[Supplied data]
-- ==== Sys2Proof/Machine/EvCmd.lean ====
section
/-! DEFINITION. The command unit (spec 26 R379, R380; 04 R94 to R96; 05 R113; 10 R198, R199; 20 R353 to R357;
27 R389, R390): it performs the commands of ring 32 one at a time, in ring order. -/

namespace Sys2Proof.Machine

/-! ## The command at the head of the ring -/

/-- Whether a host-fed queue gives the device an entry now (26 R375, R377; 27 R385): once training is over none does, but
for the command that the unit has taken already, which it completes (27 R387). -/
def State.feeds (s : State) (q : Nat) : Bool :=
  let x := s.queue q
  (s.sts.phase = 2 || s.sts.phase = 3) && (!s.sts.trained || (q = 32 && s.io.current))
    && x.en && !x.err && !x.stuck && x.used ≠ 0 && decide (x.used ≤ x.cap)

/-- Bus address of the entry at the head of a ring, of entries of n bytes. -/
def Queue.headAt (x : Queue) (n : Nat) : Nat := x.base.toNat + n * (x.head.toNat % x.cap)

/-- The eight words of the command at the head, if the unit may take it. A held completion holds the unit. -/
def State.command? (s : State) : Option (List Word) :=
  if s.feeds 32 && (s.queue 33).held.isEmpty then
    let a := hostPA ((s.queue 32).headAt 64)
    some ((upto 8).map fun i => BitVec.ofNat 64 (s.readPA (a + 8 * i) 8))
  else none

/-- Word cN of a command. -/
def cmdWord (c : List Word) (n : Nat) : Nat := (c.getD n 0).toNat

/-- Operation of a command. -/
def cmdOp (c : List Word) : Nat := cmdWord c 0 % 256

/-- The words that an operation names (26 R379; 27 R389, R390). -/
def cmdNames (op : Nat) : List Nat :=
  if op = 0x01 ∨ op = 0x03 ∨ op = 0x04 ∨ op = 0x05 ∨ op = 0x06 then [1, 2, 3]
  else if op = 0x02 ∨ op = 0x07 ∨ op = 0x09 then [1]
  else if op = 0x08 ∨ op = 0x0A then [1, 2]
  else []

/-- Whether every word that must be zero is zero. -/
def cmdZeros (c : List Word) : Bool :=
  fld (cmdWord c 0) 31 8 = 0 && [1, 2, 3, 4, 5, 6, 7].all fun i => i ∈ cmdNames (cmdOp c) || cmdWord c i = 0

/-- Whether the unit is at work on the command at the head of its ring. -/
def State.setCurrent (s : State) (b : Bool) : State := { s with io := { s.io with current := b } }

/-- Ends the command: the head moves on and the completion is written (26 R380). -/
def State.endCommand (s : State) (c : List Word) (r : Nat × Nat) : State :=
  ((s.setCurrent false).setQueue 32 { s.queue 32 with head := (s.queue 32).head + 1 }).postOrHold 33
    (completion (BitVec.ofNat 32 (fld (cmdWord c 0) 63 32)) r.1 0 0 r.2)

/-- Performs the head command if it is the operation named: `f` answers none while it waits, which makes it the unit's
current command, else its status, its result and the machine. -/
def State.command (s : State) (op : Nat) (f : List Word → State → Option ((Nat × Nat) × State)) : Out :=
  match s.command? with
  | none => .next s
  | some c =>
    if cmdOp c ≠ op then .next s
    else if !cmdZeros c then .next (s.endCommand c (0x07, 0))
    else
      match f c s with
      | none => .next (s.setCurrent true)
      | some r => .next (r.2.endCommand c r.1)

/-- A command that ends at once. -/
def done1 (st : Nat) (s : State) : Option ((Nat × Nat) × State) := some ((st, 0), s)

/-- Device memory in this phase: GDDR 7, or the SRAM window in reduced service (26 R380, 27 R386). -/
def State.inDevice (s : State) (pa n : Nat) : Bool :=
  if s.sts.phase = 3 then decide (pa + n ≤ gddrSize) else decide (sramBase ≤ pa) && decide (pa + n ≤ sramBase + sramSize)

/-- An identifier that is free: a free choice where the search starts (20 R357, 09 R167; log entry 21). -/
def freshId (ok : Nat → Bool) (n start : Nat) : Nat → Nat
  | 0 => start % n
  | k + 1 => if ok (start % n) then start % n else freshId ok n (start + 1) k

/-! ## Load object (20 R353 to R357) -/

/-- The fields of a segment entry (20 R354). -/
structure ZofSeg where
  foff : Nat
  flen : Nat
  len : Nat
  idx : Nat
  r : Bool
  w : Bool
  x : Bool
  alog2 : Nat
  rsv : Nat
  deriving DecidableEq, Repr

/-- A segment entry of 32 bytes. -/
def zofSeg (e : Nat) : ZofSeg :=
  { foff := fld e 255 192, flen := fld e 191 128, len := fld e 127 64, idx := fld e 63 60, r := bit e 59,
    w := bit e 58, x := bit e 57, alog2 := fld e 56 52, rsv := fld e 51 0 }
[/Supplied data]
> _Task requirements_
Print exactly the lines above from the one with "0 => start % n" to the one with "def zofSeg (e", including both.

> _Answer below_
  | 0 => start % n
  | k + 1 => if ok (start % n) then start % n else freshId ok n (start + 1) k

/-! ## Load object (20 R353 to R357) -/

/-- The fields of a segment entry (20 R354). -/
structure ZofSeg where
  foff : Nat
  flen : Nat
  len : Nat
  idx : Nat
  r : Bool
  w : Bool
  x : Bool
  alog2 : Nat
  rsv : Nat
  deriving DecidableEq, Repr

/-- A segment entry of 32 bytes. -/
def zofSeg (e : Nat) : ZofSeg :=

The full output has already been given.